Effect of Screw-Axial Vibration on Structure and Properties of Short Glass Fiber Reinforced High-Density Polyethylene Composites

Abstract

Interfaces between resins and glass fibers perform concernful roles in mechanical and physicochemistry properties in composites. Additionally, the increase of the glass fiber orientation can drastically strengthen the mechanical qualities of composites.
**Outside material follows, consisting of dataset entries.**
-- ==== Sys2Proof/Machine/Step.lean ====
section
/-! DEFINITION. One step of the part: the command at the front of the queue, or what comes about while none waits. -/

namespace Sys2Proof.Machine

/-- The command at the front of the queue is taken; on an empty queue the timebase runs on (entry 4). -/
def step (s : State) : Host.Outcome State Fault Refusal :=
  match s.pending with
  | [] => .next (idle s)
  | c :: rest => exec c { s with pending := rest }

/-- The command that a word spells is put at the front of the queue. The table gives no bits, so no word spells one. -/
def State.withFetchWord (s : State) (nbits w : Nat) : State :=
  match decodeTableWord nbits w with
  | some c => { s with pending := c :: s.pending }
  | none => s

end Sys2Proof.Machine
end

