/-- Table 11-6: the fields of a notice before the label of a MARK notice. -/
def noticeFields : Notice → Fields
  | .mode reason new previous queueReason cs first poseLost =>
      [(1, 1), codeField reason.code, codeField new.code, codeField new.subCode, codeField previous.code,
        codeField previous.subCode, (match queueReason with | some r => codeField r.code | none => (1, 0))]
        ++ causeFields cs first poseLost
  | .halt reason added cs first poseLost =>
      [(1, 2), codeField reason.code] ++ reportFields added ++ causeFields cs first poseLost
  | .zone reason z => [(1, 3), codeField reason.code] ++ zoneFields z
  | .mark reason previous m =>
      [(1, 4), codeField reason.code, (match previous with | some st => codeField st.code | none => (1, 2))]
        ++ markFields m
  | .move reason failure count e position =>
      [(1, 5), codeField reason.code]
        ++ ((match failure with
          | none => [(1, 0), (1, 0), (1, 0)]
          | some .targetBlocked => [(1, 1), (1, 0), (1, 0)]
          | some (.routeBlocked zone code) => [(1, 2), natField 1 zone, natField 1 code]
          | some .markRetired => [(1, 3), (1, 0), (1, 0)]) : Fields)
        ++ [natField 1 count] ++ moveFields e position
  | .lane reason l new previous mapping words =>
      [(1, 6), codeField reason.code, natField 1 l.val, codeField new.code, codeField previous.code]
        ++ ((match mapping with
          | some ⟨w, cell⟩ => [natField 1 w.val, (1, if cell = .a then 0 else 1)]
          | none => [(1, 0xFF), (1, 0)]) : Fields)
        ++ [natField 1 words]
  | .wind reason hold speed cap full stop =>
      [(1, 7), codeField reason.code, boolField hold, (4, max speed 0), (2, max cap 0), (2, max full 0), (2, max stop 0)]
  | .queue reason removed => [(1, 8), codeField reason.code, natField 1 removed]

/-- R179, R180: the body of an ITEM is its type and the fields of Table 11-2, the label of a mark filled up with zeros. -/
def Item.laidOut : Item → Prop
  | .setting id index v =>
      Item.body (.setting id index v) = packed ((1, 1) :: natField 1 id :: natField 1 index :: tripleFields 4 v)
  | .zone z => Item.body (.zone z) = packed ((1, 2) :: zoneFields z)
  | .mark m => m.label.length ≤ 16 →
      Item.body (.mark m) = packed ((1, 3) :: markFields m) ++ m.label ++ List.replicate (16 - m.label.length) 0
  | .move e position => Item.body (.move e position) = packed ((1, 4) :: moveFields e (some position))

/-- R179, R181: the body of a notice is the fields of Table 11-6, the label of a mark filled up with zeros. -/
def Notice.laidOut (n : Notice) : Prop :=
  match n with
  | .mark _ _ m => m.label.length ≤ 16 →
      n.body = packed (noticeFields n) ++ m.label ++ List.replicate (16 - m.label.length) 0
  | .mode _ _ _ _ _ _ _ | .halt _ _ _ _ _ | .zone _ _ | .move _ _ _ _ _ | .lane _ _ _ _ _ _ | .wind _ _ _ _ _ _
  | .queue _ _ => n.body = packed (noticeFields n)

/-- Table 11-7a: the fields of a telemetry frame while the part is rigged, each group at its offset. A measured length
beyond 32 bits is a free value (entry 9). -/
def flightFields (s : State) (p : Path) : Groups :=
  let measured := fun (w : Winch) =>
    match measuredLength (s.settings.drumScale.get w) (s.drums.get w) with
    | some l => if -2147483648 ≤ l ∧ l ≤ 2147483647 then l else (Config.wideLength l).toInt
    | none => 0
  [(8, tripleFields 4 p.pose), (20, tripleFields 2 p.vel), (26, tripleFields 4 p.box.lo ++ tripleFields 4 p.box.hi),
    (50, [codeField p.verdict.code]), (51, [(2, max p.cap 0)]), (53, [codeField p.factor.code]),
    (54, winches.map (fun w => (4, max (p.lengths.get w) 0))), (70, winches.map (fun w => (4, measured w)))]

/-- Table 11-7a: the fields of a telemetry frame in every mode, each group at its offset. -/
def commonFields (s : State) (overflow : Bool) : Groups :=
  let head := match s.queue.entries with | e :: _ => e.id | [] => 0
  let drive := fun d : Drive =>
    ([(match d.state with | some st => codeField st.code | none => (1, 0xFF)), codeField d.fault, codeField d.echo,
      natField 2 (match d.statusAge with | some a => a | none => 0xFFFF)] : Fields)
  [(0, [codeField s.carrier.mode.code, codeField s.carrier.mode.subCode]),
    (2, causeFields s.carrier.causes s.carrier.first s.carrier.poseLost), (7, [boolField s.rigged]),
    (86, winches.map (fun w => (4, (s.tension.winches.get w).tension))),
    (102, winches.map (fun w => codeField (s.tension.winches.get w).flag.code)),
    (106, lanes.map (fun l => codeField (s.tension.lanes.get l).state.code)), (114, [(4, max s.wind.speed 0)]),
    (118, [boolField s.wind.hold]), (119, winches.flatMap (fun w => drive (s.bus.drives.get w))), (139, [natField 2 head]),
    (141, [natField 1 s.queue.entries.length, natField 1 s.zones.length, natField 1 s.marks.length, boolField overflow])]
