-- ==== Sys2Proof/Certificates/Slice0/Obligations.lean ====
section
/-! DEFINITION. The statements for the provers, chapter by chapter. A result statement gives the whole next state, so it
is the command's frame too: what the record update does not name is unchanged. `State.served` and `State.told` say what
happens at the ports (Safety.lean). A request is given where it reaches its owner (`State.takes`, R169); what happens where
it does not, RequestStagePassesOrRefuses says of every request. A CLOSE detail that its owning rule does not give stands as 0: the model's choice
(entry 10). -/

open Sys2Proof Sys2Proof.Machine

/-! ## The machine -/

/-- A step takes the command at the front of the queue and runs it with the queue's rest. -/
def Obligations.StepRunsFrontCommand : Prop :=
    ∀ (c : Instr) (rest : List Instr) (s : State), s.pending = c :: rest → step s = exec c { s with pending := rest }

/-- The model's choice (entry 4) over R1: with no command waiting, the hand-offs that stand are put into the queue, and
when none stands one servo period passes, every 250th with a second tick. -/
def Obligations.EmptyQueueRunsTimebase : Prop :=
    ∀ s : State, s.pending = [] →
    (standing s ≠ [] → step s = .next { s with pending := standing s }) ∧
    (standing s = [] → s.periods ≠ 249 →
      step s = .next { s with
        periods := s.periods + 1
        pending := [.servoStep, .drivePeriodExpiry, .portPeriodExpiry .rig, .portPeriodExpiry .safety] }) ∧
    (standing s = [] → s.periods = 249 →
      step s = .next { s with
        periods := 0
        pending := [.servoStep, .drivePeriodExpiry, .portPeriodExpiry .rig, .portPeriodExpiry .safety, .zoneSecondTick,
          .drumSecondTick, .windSecondTick] })

/-- No command stops the part, and none touches the queue of commands. -/
def Obligations.CommandsCompleteAndKeepQueue : Prop :=
    ∀ (c : Instr) (s : State), ∃ t, exec c s = .next t ∧ t.pending = s.pending

/-- R6, R48, R64, R88, R89, R111, R144, R145, R156, R178: what a hard reset leaves, whatever stood before. The pieces
whose value the manual does not give stand as the model's `State.reset` has them (entries 5 to 8). -/
def Obligations.HardResetLeavesResetState : Prop :=
    ∀ (lines : ResetLines) (s : State), ∃ t, exec (.hardReset lines) s = .next t ∧
    t = { State.reset with
      drums := lines.encoders.map (fun l => ⟨l, 0, none, none, 0, 0⟩), estop := lines.estop, pending := s.pending } ∧
    t.settings.anchor = .all ⟨0, 0, 0⟩ ∧ t.settings.lenMin = .all 1000 ∧ t.settings.lenMax = .all 250000 ∧
    t.settings.drumScale = .all 0 ∧ t.settings.lineSpeed = .all 500 ∧ t.settings.speedCap = 2000 ∧
    t.settings.accelRate = 10 ∧ t.settings.stopRate = 40 ∧ t.settings.trackTol = 100 ∧
    t.settings.laneMap = .all none ∧ t.settings.laneFormat = .all .offset ∧ t.settings.laneGain = .all 0 ∧
    t.settings.laneScale = .all 256 ∧ t.settings.lanePattern = .all (0x5555, 0xAAAA) ∧
    t.settings.filterMode = .builtIn ∧ t.settings.filterCoeff = List.replicate 12 0 ∧ t.settings.busRate = 1000 ∧
    t.settings.busTxBase = 0x100 ∧ t.settings.acceptCode = 0x180 ∧ t.settings.acceptMask = 0x7FC ∧
    t.settings.windCmPerPulse = 0 ∧ t.settings.capTrim = 100 ∧ t.settings.tensionSlack = .all 500 ∧
    t.settings.tensionWarn = .all 20000 ∧ t.settings.tensionMax = .all 30000 ∧ t.settings.disagreeTol = 2000 ∧
    t.settings.windFull = 800 ∧ t.settings.windStop = 1400 ∧ t.settings.derateFloor = 500 ∧
    t.rig.interval = 25 ∧ t.safety.interval = 25 ∧ t.carrier.mode = .offline ∧ t.zones = [] ∧ t.marks = [] ∧
    t.queue.entries = [] ∧ t.queue.nextId = 1 ∧ t.path = none ∧ t.refBox = none ∧ t.wind.cap = 2000 ∧
    t.tension.cap = 2000 ∧ t.bus.flight = none ∧ t.rig.receiver = .hunting ∧ t.safety.receiver = .hunting ∧
    t.rig.countdown = 25 ∧ t.safety.countdown = 25
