/-- Settles O47: each of the thirteen checks is as the table has it, and `first_fault` puts them in order. -/
theorem commitChecksAreTheTable : Obligations.CommitChecksAreTheTable := by
  intro s um st distance apart winchPasses mapped shares good zonePasses passes firstWinch firstLane names
  have winch : ∀ k fails, (∀ w, fails w = false ↔ winchPasses k w) →
      (∀ z, zonePasses k z) → Judges (failingWinch fails) ((∀ w, winchPasses k w) ∧ ∀ z ∈ s.zones, zonePasses k z)
        (firstWinch (winchPasses k)) := fun k fails test free =>
    (judges_winch fails _ test).imp (and_iff_left fun z _ => free z).symm fun _ => id
  have zone : ∀ k fails, (∀ z, fails z = false ↔ zonePasses k z) → (∀ w, winchPasses k w) →
      Judges ((s.zones.find? fails).map Zone.number) ((∀ w, winchPasses k w) ∧ ∀ z ∈ s.zones, zonePasses k z)
        (fun i => s.zones.Pairwise (fun a b => a.number < b.number) →
          ∃ z ∈ s.zones, ¬zonePasses k z ∧ (∀ y ∈ s.zones, y.number < z.number → zonePasses k y) ∧ i = z.number) :=
    fun k fails test free => (judges_zone s.zones fails _ test).imp (and_iff_right free).symm fun _ => id
  have table : JudgedFrom passes names 1 (commitChecks s um) := by
    refine ⟨judges_pair _ apart (anchorsClose_iff st), judges_plain _ _ decide_eq_true_iff,
      winch 3 _ (fun w => by simp [winchPasses, st]) fun _ => trivial,
      winch 4 _ (lengthsFail_iff st) fun _ => trivial,
      judges_lanes s mapped (fun l => ¬shares l) good (winchUnmapped_iff st) (laneShares_iff st) (laneNotGood_iff s),
      judges_plain _ _ (filterPasses_iff st), judges_plain _ _ beq_iff_eq,
      winch 8 _ (tensionOrdered_iff st) fun _ => trivial,
      winch 9 _ (poseOutOfRange_iff st um) fun _ => trivial,
      zone 10 _ (poseZone_test_iff um) fun _ => trivial,
      zone 11 _ (keepInOutOfRange_test_iff st) fun _ => trivial,
      winch 12 _ (driveFails_iff s) fun _ => trivial,
      judges_plain _ (s.estop = false) (by simp), trivial⟩
  have beyond : ∀ k, ¬(1 ≤ k ∧ k < 14) → passes k := by
    intro k outside
    match k with
    | 0 => exact ⟨fun _ => trivial, fun _ _ => trivial⟩
    | n + 14 => exact ⟨fun _ => trivial, fun _ _ => trivial⟩
  obtain ⟨allPass, firstFails⟩ := first_fault passes names 1 (commitChecks s um) table
  refine ⟨allPass.trans ⟨fun h k => ?_, fun h k _ _ => h k⟩, fun check index e => ?_⟩
  · by_cases range : 1 ≤ k ∧ k < 14
    · exact h k range.1 range.2
    · exact beyond k range
  · obtain ⟨low, high, fails, before, name⟩ := firstFails check index e
    refine ⟨low, Nat.le_of_lt_succ high, fails, fun k less => ?_, name⟩
    by_cases one : 1 ≤ k
    · exact before k one less
    · exact beyond k (by omega)

end Sys2Proof.Proofs
end

section
namespace Sys2Proof.Proofs
open Sys2Proof.Machine

/-! ## UNRIG (R18, R19) -/

theorem served_carrierSettled (s : State) (p : Port) (c : Instr) (as : List Answer) (ns : List Notice)
    (h : s.carrierSettled) : (s.served p c as ns).carrierSettled := by
  simpa [State.carrierSettled] using h

theorem served_marksSettled (s : State) (p : Port) (c : Instr) (as : List Answer) (ns : List Notice) :
    (s.served p c as ns).marksSettled = s.marksSettled := by
  simp [State.marksSettled]

/-- With nothing standing at carrier control, UNRIG is judged in the state in which its owner takes it. -/
theorem exec_unrig (p : Port) (tag : Byte) (s : State) (settled : s.carrierSettled)
    (takes : s.takes p (.unrig p tag) = true) :
    exec (.unrig p tag) s = .next (unrig p tag (s.served p (.unrig p tag) [] [])) := by
  show Host.Outcome.next _ = _
  rw [take_of_takes _ _ _ _ _ takes, carrierReady_settled _ (served_carrierSettled _ _ _ _ _ settled)]

theorem unrig_refused (p : Port) (tag : Byte) (s : State) (status : Status) (h : unrigFault p s.carrier = some status) :
    unrig p tag s = s.close p tag status 0 0 := by
  simp only [unrig, h]

theorem unrig_accepted (p : Port) (tag : Byte) (s : State) (h : unrigFault p s.carrier = none)
    (settled : s.marksSettled = true) : unrig p tag s = (unrigNow s).close p tag .ok 0 0 := by
  simp only [unrig, h, queueReady_none s settled]

/-- R18: the modes in which UNRIG from the safety port is accepted. -/
theorem unrigFault_eq_none_iff (c : Carrier) : unrigFault .safety c = none ↔
    c.mode = .parked ∨ c.mode = .halted .stopped ∨ (c.mode = .hold ∧ c.lastAtRest = true) := by
  unfold unrigFault
  rcases c.mode with _ | _ | _ | _ | _ | (_ | _) <;> simp

theorem unrigFault_notAtRest (c : Carrier)
    (h : c.mode = .steer ∨ c.mode = .travel ∨ c.mode = .halted .stopping ∨ (c.mode = .hold ∧ c.lastAtRest = false)) :
    unrigFault .safety c = some .notAtRest := by
  obtain h | h | h | ⟨h, rest⟩ := h
  · simp [unrigFault, h]
  · simp [unrigFault, h]
  · simp [unrigFault, h]
  · simp [unrigFault, h, rest]

/-- Outside STEER the change to OFFLINE frees the stick and touches no steer vector. -/
theorem carrier_unrig_eq (c : Carrier) (h : c.mode ≠ .steer) : c.unrig = { c with
    mode := .offline, causes := [], first := none, poseLost := false, stickOwned := false, windMirror := false } := by
  simp [Carrier.unrig, Carrier.toMode, h]

/-- The news of UNRIG are those of the records that wait or lapse. -/
theorem unrigNews_filterMap (zones : List Zone) : zones.filterMap unrigNews =
    (zones.filter (fun z => z.waits || z.lapsesAtUnrig)).map (fun z =>
      if z.waits then (.activated, { z with state := .active }) else (.lapsed, z)) := by
  induction zones with
  | nil => rfl
  | cons z rest ih =>
    rw [List.filterMap_cons, List.filter_cons, ih]
    cases w : z.waits <;> cases l : z.lapsesAtUnrig <;> simp [unrigNews, w, l]

/-- Where no record waits or lapses, UNRIG leaves the zone table as it is. -/
theorem unrigZones_quiet (zones : List Zone) (h : zones.filter (fun z => z.waits || z.lapsesAtUnrig) = []) :
    unrigZones zones = ⟨zones, [], []⟩ := by
  have quiet : ∀ z ∈ zones, z.waits = false ∧ z.lapsesAtUnrig = false := by
    simpa [List.filter_eq_nil_iff] using h
  have kept : zones.filter (fun z => !z.lapsesAtUnrig) = zones :=
    List.filter_eq_self.2 fun z hz => by simp [quiet z hz]
  have same : zones.map (fun z => if z.waits then { z with state := .active } else z) = zones := by
    rw [List.map_congr_left (g := id) fun z hz => by simp [quiet z hz], List.map_id]
  simp only [unrigZones, unrigNews_filterMap, h, kept, same, List.map_nil]

/-- The blocks other than the zone and mark tables after UNRIG. -/
def unrigged (s : State) : State := { s with
  queue := { s.queue with entries := [], travelFlag := false }
  carrier := { s.carrier with
    mode := .offline, causes := [], first := none, poseLost := false, stickOwned := false, windMirror := false }
  path := none, refBox := none
  drums := s.drums.map (fun d => { d with countRef := none, lengthRef := none, exceed := 0 })
  wind := { s.wind with hold := false }
  bus := { s.bus with slots := .all none, stopSlot := some (s.carrier.first.map Report.cause) } }

/-- The notices of UNRIG before those of the zone table. -/
def unrigTold (s : State) : List Notice :=
  [Notice.queue .unrig s.queue.entries.length, modeNews .unrig (unrigged s).carrier s.carrier.mode]
    ++ (if s.wind.hold then [.wind .unrig false s.wind.speed s.wind.cap s.settings.windFull s.settings.windStop] else [])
Here we employ the screw-axial vibration force field (VFF) via the self-devised electromagnetic dynamic plastics injection-molding machine to demonstrate the effects of the orientation and distribution state of short glass fibers (SGFs) and the distribution state of interfacial modifiers, compared with steady-state injection molding. We thus fabricated the samples of SGF reinforced high-density polyethylene with graftomer, plasticizer and other additives under screw-axially superposing vibration force field. The composite samples experience tensile testing, impact testing, scanning electronic micrograph techniques and the mathematical calculation of orientation of short glass fibers. The results betray that VFF with the vibrational frequency f = 3 Hz and amplitude A = 0.2 mm considerably enhances the orientation of SGFs along the melt flow direction, even at the core, compared with steady-state injection molding. Likewise, VFF dramatically improves the distribution state of short glass fibers and interfacial modifiers. Therefore, the tensile strength and impact strength of specimens are both significantly heightened, in contrast with those of conventional injection molding specimens.